● **REQUIRED WORK**
Once the line containing "else (64 * p, Nat.min" is found in the entries below, restate it and each following line word for word, stopping after the line containing "def State.modCopy (s".
SUPPLIED INFORMATION Block Start
-- ==== Sys2Proof/Machine/Copy.lean ====
section
/-! DEFINITION. Copies (R45, R66, R146-R153, R172, R300, R317-R319, R329, R346, R347) and WAKE (R141, R385). -/
namespace Sys2Proof.Machine

/-! The layout of a transfer (R147). -/

/-- Rounding up to 64. -/
def up64 (n : Nat) : Nat := (n + 63) / 64 * 64
/-- Length of a transfer that is not px8. -/
def shLength (r : BitVec 256) : Nat := shElem r * shCount r
/-- Most bytes a px8 transfer may write (R148). -/
def pxBound (r : BitVec 256) : Nat := up64 (4 * shDim' r 1) + shDim' r 1 * up64 (126 * shDim r 0 / 32)
/-- Far offset of byte t of a transfer, from the far base. -/
def farByte (r : BitVec 256) (t : Nat) : Nat := shElemOff r (t / shElem r) + t % shElem r
/-- Bytes of a px8 directory in the bank. -/
def pxDir (r : BitVec 256) : Nat := up64 (4 * shDim' r 1)
/-- Place in the transfer of row i of a list of rows. -/
def rowPlace (r : BitVec 256) (rows : List PxRow) (i : Nat) : Nat :=
  pxDir r + ((rows.take i).map fun w => up64 w.len).foldl (· + ·) 0

/-- Whether a copy goes out on the fabric. -/
def Copy.away (c : Copy) : Bool := c.kind == .putr || c.kind == .getr
/-- Whether every row of a px8 source is known. -/
def Copy.rowsKnown (c : Copy) : Bool := !shPx c.shape || c.rows.length == shDim' c.shape 1
/-- Bytes of the transfer known so far. -/
def Copy.known (c : Copy) : Nat := if shPx c.shape then rowPlace c.shape c.rows c.rows.length else shLength c.shape

/-- One run of far bytes of a fabric transfer (R347): its place in the transfer, far offset, far bytes, and bytes of the
transfer it accounts for (padding of a px8 row goes with its last run). -/
structure Run where
  pos : Nat
  off : Nat
  n : Nat
  span : Nat
  deriving DecidableEq, Repr

/-- Runs of consecutive far bytes of at most 512 that cross no 512-byte boundary of the remote address; the list is
newest first. -/
def addRun (base : Nat) (rs : List Run) (pos off : Nat) : List Run :=
  match rs with
  | w :: t => if w.off + w.n = off ∧ (base + off) % 512 ≠ 0 then { w with n := w.n + 1, span := w.span + 1 } :: t
    else { pos := pos, off := off, n := 1, span := 1 } :: rs
  | [] => [{ pos := pos, off := off, n := 1, span := 1 }]

/-- The runs of a fabric transfer; the last of a px8 one is its directory, which the I/O die writes itself. -/
def Copy.runs (c : Copy) : List Run :=
  let base := segBase c.seg + c.far.toNat
  if shPx c.shape then
    ((List.range c.rows.length).flatMap fun i =>
      match c.rows[i]? with
      | none => []
      | some w =>
        let place := rowPlace c.shape c.rows i
        match (List.range w.len).foldl (fun rs k => addRun base rs (place + k) (w.src + k)) [] with
        | l :: t => ({ l with span := l.span + (up64 w.len - w.len) } :: t).reverse
        | [] => []) ++ [{ pos := 0, off := 0, n := 0, span := pxDir c.shape }]
  else ((List.range (shLength c.shape)).foldl (fun rs t => addRun base rs t (farByte c.shape t)) []).reverse

/-- Place and bytes of a packet in the transfer: 64 bytes each on the die (R149), a run on the fabric. -/
def Copy.span (c : Copy) (p : Nat) : Nat × Nat :=
  if c.away then match c.runs[p]? with
    | some w => (w.pos, w.span)
    | none => (0, 0)
  else (64 * p, Nat.min 64 (c.known - 64 * p))

/-- Packets of a copy, in the order the streamer makes them; the directory of a px8 copy comes last. -/
def Copy.order (c : Copy) : List Nat :=
  if c.away then List.range c.runs.length
  else
    let n := (c.known + 63) / 64
    let dir := if shPx c.shape then pxDir c.shape / 64 else 0
    (List.range n).drop dir ++ (if c.rowsKnown then List.range dir else [])

/-- Bytes of the transfer landed in lo .. hi - 1. -/
def Copy.landedIn (c : Copy) (lo hi : Nat) : Nat :=
  (c.landed.map fun p => let (a, n) := c.span p; Nat.min hi (a + n) - Nat.max lo a).foldl (· + ·) 0

/-! State of copies. -/

/-- A copy by its name. -/
def State.copy (s : State) (id : Nat) : Option Copy := s.copies.find? fun c => c.id == id
/-- Changing a copy. -/
def State.modCopy (s : State) (id : Nat) (f : Copy → Copy) : State :=
  { s with copies := s.copies.map fun c => if c.id = id then f c else c }
/-- Core that receives a copy's signals and message (R150). -/
def Copy.signalCore (c : Copy) : Nat := if c.kind = .cpyx then c.farCore else placeKey c.slot.place

/-- Its context there, which the signals and the message are for (R319). -/
def Copy.signalCtx (c : Copy) : Option Nat := if c.kind = .cpyx then c.farCtx else c.ctx

/-- The router of a streamer by its handle (R140, R149). -/
def streamerNode (h : Nat) : Nat :=
  let sock := h / 2 ^ 11
  if sock = 0 then ioNode else if sock ≤ 8 then (sock - 1) * 2 ^ 10 + h % 2 ^ 10 else memNode (sock - 9)

/-- Recording what a streamer sends for a context. -/
def State.streamerSends (s : State) (c : Copy) (core : Nat) (ctx : Option Nat) (kind : SentKind) : State :=
  let e : Sent := { id := s.fresh, slot := c.slot, dst := core, kind := kind, tepc := 0, owner := c.owner, ctx := c.ctx, tgt := ctx }
  { s.bump with sends := s.sends ++ [e] }

/-- A streamer's addition to a semaphore (R150). -/
def State.signal (s : State) (c : Copy) (j : R4) (n : Nat) : State :=
  let op : SemOp := .add n
  (s.streamerSends c c.signalCore c.signalCtx (.signal op j.toNat)).route (streamerNode c.handle) (nodeOfKey c.signalCore) 0 false 16
    (.semaphoreArrival c.signalCore j.toNat op)

/-- A message that a streamer posts to a context on a core. -/
def State.streamerMail (s : State) (c : Copy) (core : Nat) (ctx : Option Nat) (mb : Nat) (m : Message) : State :=
  (s.streamerSends c core ctx (.part mb m)).partMail (streamerNode c.handle) core c.owner mb m

/-- A copy's message (R151): bytes delivered and status. -/
def State.copyMessage (s : State) (c : Copy) (n status : Nat) : State :=
  match c.msg with
  | none => s
  | some m =>
    s.streamerMail c c.signalCore c.signalCtx m.mb.toNat
      { header := BitVec.ofNat 64 (0x06 + (slotId c.slot % 2 ^ 16) * 2 ^ 8 + m.tag.toNat * 2 ^ 24)
        payload := BitVec.ofNat 64 (n + status * 2 ^ 32) }

/-! Far bytes in DRAM. -/

/-- Where a far byte is. -/
inductive FarAt where
  | at (key tag : Nat)
  | fault (k : FaultKind)
  | wait

/-- Translating a far byte for a copy: the TLB, else a walk. SEGV of a walk counts as SEG (log 31). -/
def State.farAt (s : State) (d owner va : Nat) (acc : Acc) : FarAt :=
  let leaf : Walked := match (s.die d).lookup owner va with
    | some e => .leaf e.leaf
    | none => s.walk d owner va acc
  match leaf with
  | .fault k => .fault k
  | .segv => .fault .seg
  | .leaf e =>
    let pa := leafBase e + va % 2 ^ leafShift e
    if e.getLsbD 8 then .wait
    else if !leafRights e acc then .fault .rights
    else if leafPlace e = 2 ∧ acc.writes then .fault .dupw
    else .at (placeByte (leafPlace e) (leafNear e) d pa) (dramTag (leafKey e) pa)

/-- Bytes of a mesh packet that starts with packet p (R267): packets bound for one bank travel four together, those of a px8 directory
by themselves. -/
def Copy.joined (c : Copy) (p : Nat) : Nat :=
  let stop := if shPx c.shape && 64 * p < pxDir c.shape then pxDir c.shape else c.known
  if c.kind = .cpyb then (c.span p).2 else Nat.min (64 * (p / 4 * 4 + 4)) stop - 64 * p

/-- The router of the bank or memory die that a packet of a copy goes to. -/
def State.packetNode (s : State) (c : Copy) (p : Nat) : Nat :=
  match c.kind with
  | .cpyx => bankSite c.farBank
  | .cpyb => match s.farAt ((dieOf c.slot.place).getD 0) c.owner (segBase c.seg + c.far.toNat + farByte c.shape (64 * p)) .copyWrite with
    | .at key _ => memNode (key / 2 ^ 38)
    | _ => streamerNode c.handle
  | _ => bankSite c.bank

/-- Whether a packet lies past the known rows of a px8 source: its row is to be found first. -/
def Copy.unknown (c : Copy) (p : Nat) : Bool := !c.rowsKnown && p == (c.known + 63) / 64

/-- The streamer sends a packet (R149, R267); it first finds the row of one that is not known. -/
def State.copyGo (s : State) (c : Copy) (p : Nat) : State :=
  if c.unknown p then s.post (.copyPacketLand c.id p)
  else s.route (streamerNode c.handle) (s.packetNode c p) 2 false (c.joined p) (.copyPacketLand c.id p)

/-- The packet after one that has landed: joined to it in its mesh packet, or sent. -/
def State.copyOn (s : State) (c : Copy) (landed p : Nat) : State :=
  if c.kind ≠ .cpyb ∧ p = landed + 1 ∧ p % 4 ≠ 0 then s.post (.copyPacketLand c.id p) else s.copyGo c p

/-- The next packet of a copy on the die: the first not landed; past the known rows of a px8 source it finds the next. -/
def Copy.next (c : Copy) : Nat :=
  match c.order.find? fun p => !c.landed.contains p with
  | some p => p
  | none => (c.known + 63) / 64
SUPPLIED INFORMATION Block End
● **TASK RESPONSE**
  else (64 * p, Nat.min 64 (c.known - 64 * p))

/-- Packets of a copy, in the order the streamer makes them; the directory of a px8 copy comes last. -/
def Copy.order (c : Copy) : List Nat :=
  if c.away then List.range c.runs.length
  else
    let n := (c.known + 63) / 64
    let dir := if shPx c.shape then pxDir c.shape / 64 else 0
    (List.range n).drop dir ++ (if c.rowsKnown then List.range dir else [])

/-- Bytes of the transfer landed in lo .. hi - 1. -/
def Copy.landedIn (c : Copy) (lo hi : Nat) : Nat :=
  (c.landed.map fun p => let (a, n) := c.span p; Nat.min hi (a + n) - Nat.max lo a).foldl (· + ·) 0

/-! State of copies. -/

/-- A copy by its name. -/
def State.copy (s : State) (id : Nat) : Option Copy := s.copies.find? fun c => c.id == id
/-- Changing a copy. -/
def State.modCopy (s : State) (id : Nat) (f : Copy → Copy) : State :=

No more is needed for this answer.